= Requirement =
For the material that follows, return exactly the lines from the one with "n).chimney = s.chimney := rfl" through the one with "n).hostRead = s.hostRead := rfl", both ends included.

*** Supplied material ***

/-! #### State.modIsland -/

@[simp] theorem State.modIsland_cores (i : Nat) (f : Island → Island) : (s.modIsland i f).cores = s.cores := rfl
@[simp] theorem State.modIsland_mem (i : Nat) (f : Island → Island) : (s.modIsland i f).mem = s.mem := rfl
@[simp] theorem State.modIsland_hmem (i : Nat) (f : Island → Island) : (s.modIsland i f).hmem = s.hmem := rfl
@[simp] theorem State.modIsland_bad (i : Nat) (f : Island → Island) : (s.modIsland i f).bad = s.bad := rfl
@[simp] theorem State.modIsland_pend (i : Nat) (f : Island → Island) : (s.modIsland i f).pend = s.pend := rfl
@[simp] theorem State.modIsland_nextId (i : Nat) (f : Island → Island) : (s.modIsland i f).nextId = s.nextId := rfl
@[simp] theorem State.modIsland_tlb (i : Nat) (f : Island → Island) : (s.modIsland i f).tlb = s.tlb := rfl
@[simp] theorem State.modIsland_parts (i : Nat) (f : Island → Island) : (s.modIsland i f).parts = s.parts := rfl
@[simp] theorem State.modIsland_kernels (i : Nat) (f : Island → Island) : (s.modIsland i f).kernels = s.kernels := rfl
@[simp] theorem State.modIsland_launches (i : Nat) (f : Island → Island) : (s.modIsland i f).launches = s.launches := rfl
@[simp] theorem State.modIsland_teams (i : Nat) (f : Island → Island) : (s.modIsland i f).teams = s.teams := rfl
@[simp] theorem State.modIsland_images (i : Nat) (f : Island → Island) : (s.modIsland i f).images = s.images := rfl
@[simp] theorem State.modIsland_links (i : Nat) (f : Island → Island) : (s.modIsland i f).links = s.links := rfl
@[simp] theorem State.modIsland_cache (i : Nat) (f : Island → Island) : (s.modIsland i f).cache = s.cache := rfl
@[simp] theorem State.modIsland_damper (i : Nat) (f : Island → Island) : (s.modIsland i f).damper = s.damper := rfl
@[simp] theorem State.modIsland_err (i : Nat) (f : Island → Island) : (s.modIsland i f).err = s.err := rfl
@[simp] theorem State.modIsland_soot (i : Nat) (f : Island → Island) : (s.modIsland i f).soot = s.soot := rfl
@[simp] theorem State.modIsland_chimney (i : Nat) (f : Island → Island) : (s.modIsland i f).chimney = s.chimney := rfl
@[simp] theorem State.modIsland_fw (i : Nat) (f : Island → Island) : (s.modIsland i f).fw = s.fw := rfl
@[simp] theorem State.modIsland_tdis (i : Nat) (f : Island → Island) : (s.modIsland i f).tdis = s.tdis := rfl
@[simp] theorem State.modIsland_requests (i : Nat) (f : Island → Island) : (s.modIsland i f).requests = s.requests := rfl
@[simp] theorem State.modIsland_handles (i : Nat) (f : Island → Island) : (s.modIsland i f).handles = s.handles := rfl
@[simp] theorem State.modIsland_sent (i : Nat) (f : Island → Island) : (s.modIsland i f).sent = s.sent := rfl
@[simp] theorem State.modIsland_hdm (i : Nat) (f : Island → Island) : (s.modIsland i f).hdm = s.hdm := rfl
@[simp] theorem State.modIsland_lent (i : Nat) (f : Island → Island) : (s.modIsland i f).lent = s.lent := rfl
@[simp] theorem State.modIsland_msix (i : Nat) (f : Island → Island) : (s.modIsland i f).msix = s.msix := rfl
@[simp] theorem State.modIsland_hostUp (i : Nat) (f : Island → Island) : (s.modIsland i f).hostUp = s.hostUp := rfl
@[simp] theorem State.modIsland_hostRead (i : Nat) (f : Island → Island) : (s.modIsland i f).hostRead = s.hostRead := rfl
@[simp] theorem State.modIsland_ideDropped (i : Nat) (f : Island → Island) : (s.modIsland i f).ideDropped = s.ideDropped := rfl
@[simp] theorem State.modIsland_up (i : Nat) (f : Island → Island) : (s.modIsland i f).up = s.up := rfl
@[simp] theorem State.modIsland_ec (i : Nat) (f : Island → Island) : (s.modIsland i f).ec = s.ec := rfl
@[simp] theorem State.modIsland_time (i : Nat) (f : Island → Island) : (s.modIsland i f).time = s.time := rfl
@[simp] theorem State.modIsland_stamp (i : Nat) (f : Island → Island) : (s.modIsland i f).stamp = s.stamp := rfl
@[simp] theorem State.modIsland_plan (i : Nat) (f : Island → Island) : (s.modIsland i f).plan = s.plan := rfl
@[simp] theorem State.modIsland_cur (i : Nat) (f : Island → Island) : (s.modIsland i f).cur = s.cur := rfl
@[simp] theorem State.modIsland_free (i : Nat) (f : Island → Island) : (s.modIsland i f).free = s.free := rfl

/-! #### State.meterUncore -/

@[simp] theorem State.meterUncore_cores (i q n : Nat) : (s.meterUncore i q n).cores = s.cores := rfl
@[simp] theorem State.meterUncore_mem (i q n : Nat) : (s.meterUncore i q n).mem = s.mem := rfl
@[simp] theorem State.meterUncore_hmem (i q n : Nat) : (s.meterUncore i q n).hmem = s.hmem := rfl
@[simp] theorem State.meterUncore_bad (i q n : Nat) : (s.meterUncore i q n).bad = s.bad := rfl
@[simp] theorem State.meterUncore_pend (i q n : Nat) : (s.meterUncore i q n).pend = s.pend := rfl
@[simp] theorem State.meterUncore_nextId (i q n : Nat) : (s.meterUncore i q n).nextId = s.nextId := rfl
@[simp] theorem State.meterUncore_tlb (i q n : Nat) : (s.meterUncore i q n).tlb = s.tlb := rfl
@[simp] theorem State.meterUncore_parts (i q n : Nat) : (s.meterUncore i q n).parts = s.parts := rfl
@[simp] theorem State.meterUncore_kernels (i q n : Nat) : (s.meterUncore i q n).kernels = s.kernels := rfl
@[simp] theorem State.meterUncore_launches (i q n : Nat) : (s.meterUncore i q n).launches = s.launches := rfl
@[simp] theorem State.meterUncore_teams (i q n : Nat) : (s.meterUncore i q n).teams = s.teams := rfl
@[simp] theorem State.meterUncore_images (i q n : Nat) : (s.meterUncore i q n).images = s.images := rfl
@[simp] theorem State.meterUncore_links (i q n : Nat) : (s.meterUncore i q n).links = s.links := rfl
@[simp] theorem State.meterUncore_cache (i q n : Nat) : (s.meterUncore i q n).cache = s.cache := rfl
@[simp] theorem State.meterUncore_damper (i q n : Nat) : (s.meterUncore i q n).damper = s.damper := rfl
@[simp] theorem State.meterUncore_err (i q n : Nat) : (s.meterUncore i q n).err = s.err := rfl
@[simp] theorem State.meterUncore_soot (i q n : Nat) : (s.meterUncore i q n).soot = s.soot := rfl
@[simp] theorem State.meterUncore_chimney (i q n : Nat) : (s.meterUncore i q n).chimney = s.chimney := rfl
@[simp] theorem State.meterUncore_fw (i q n : Nat) : (s.meterUncore i q n).fw = s.fw := rfl
@[simp] theorem State.meterUncore_tdis (i q n : Nat) : (s.meterUncore i q n).tdis = s.tdis := rfl
@[simp] theorem State.meterUncore_requests (i q n : Nat) : (s.meterUncore i q n).requests = s.requests := rfl
@[simp] theorem State.meterUncore_handles (i q n : Nat) : (s.meterUncore i q n).handles = s.handles := rfl
@[simp] theorem State.meterUncore_sent (i q n : Nat) : (s.meterUncore i q n).sent = s.sent := rfl
@[simp] theorem State.meterUncore_hdm (i q n : Nat) : (s.meterUncore i q n).hdm = s.hdm := rfl
@[simp] theorem State.meterUncore_lent (i q n : Nat) : (s.meterUncore i q n).lent = s.lent := rfl
@[simp] theorem State.meterUncore_msix (i q n : Nat) : (s.meterUncore i q n).msix = s.msix := rfl
@[simp] theorem State.meterUncore_hostUp (i q n : Nat) : (s.meterUncore i q n).hostUp = s.hostUp := rfl
@[simp] theorem State.meterUncore_hostRead (i q n : Nat) : (s.meterUncore i q n).hostRead = s.hostRead := rfl
@[simp] theorem State.meterUncore_ideDropped (i q n : Nat) : (s.meterUncore i q n).ideDropped = s.ideDropped := rfl
@[simp] theorem State.meterUncore_up (i q n : Nat) : (s.meterUncore i q n).up = s.up := rfl
@[simp] theorem State.meterUncore_ec (i q n : Nat) : (s.meterUncore i q n).ec = s.ec := rfl
@[simp] theorem State.meterUncore_time (i q n : Nat) : (s.meterUncore i q n).time = s.time := rfl
@[simp] theorem State.meterUncore_stamp (i q n : Nat) : (s.meterUncore i q n).stamp = s.stamp := rfl
@[simp] theorem State.meterUncore_plan (i q n : Nat) : (s.meterUncore i q n).plan = s.plan := rfl
@[simp] theorem State.meterUncore_cur (i q n : Nat) : (s.meterUncore i q n).cur = s.cur := rfl
@[simp] theorem State.meterUncore_free (i q n : Nat) : (s.meterUncore i q n).free = s.free := rfl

*** End of Supplied material ***

= Answer to the problem =
@[simp] theorem State.meterUncore_chimney (i q n : Nat) : (s.meterUncore i q n).chimney = s.chimney := rfl
@[simp] theorem State.meterUncore_fw (i q n : Nat) : (s.meterUncore i q n).fw = s.fw := rfl
@[simp] theorem State.meterUncore_tdis (i q n : Nat) : (s.meterUncore i q n).tdis = s.tdis := rfl
@[simp] theorem State.meterUncore_requests (i q n : Nat) : (s.meterUncore i q n).requests = s.requests := rfl
@[simp] theorem State.meterUncore_handles (i q n : Nat) : (s.meterUncore i q n).handles = s.handles := rfl
@[simp] theorem State.meterUncore_sent (i q n : Nat) : (s.meterUncore i q n).sent = s.sent := rfl
@[simp] theorem State.meterUncore_hdm (i q n : Nat) : (s.meterUncore i q n).hdm = s.hdm := rfl
@[simp] theorem State.meterUncore_lent (i q n : Nat) : (s.meterUncore i q n).lent = s.lent := rfl
@[simp] theorem State.meterUncore_msix (i q n : Nat) : (s.meterUncore i q n).msix = s.msix := rfl
@[simp] theorem State.meterUncore_hostUp (i q n : Nat) : (s.meterUncore i q n).hostUp = s.hostUp := rfl
@[simp] theorem State.meterUncore_hostRead (i q n : Nat) : (s.meterUncore i q n).hostRead = s.hostRead := rfl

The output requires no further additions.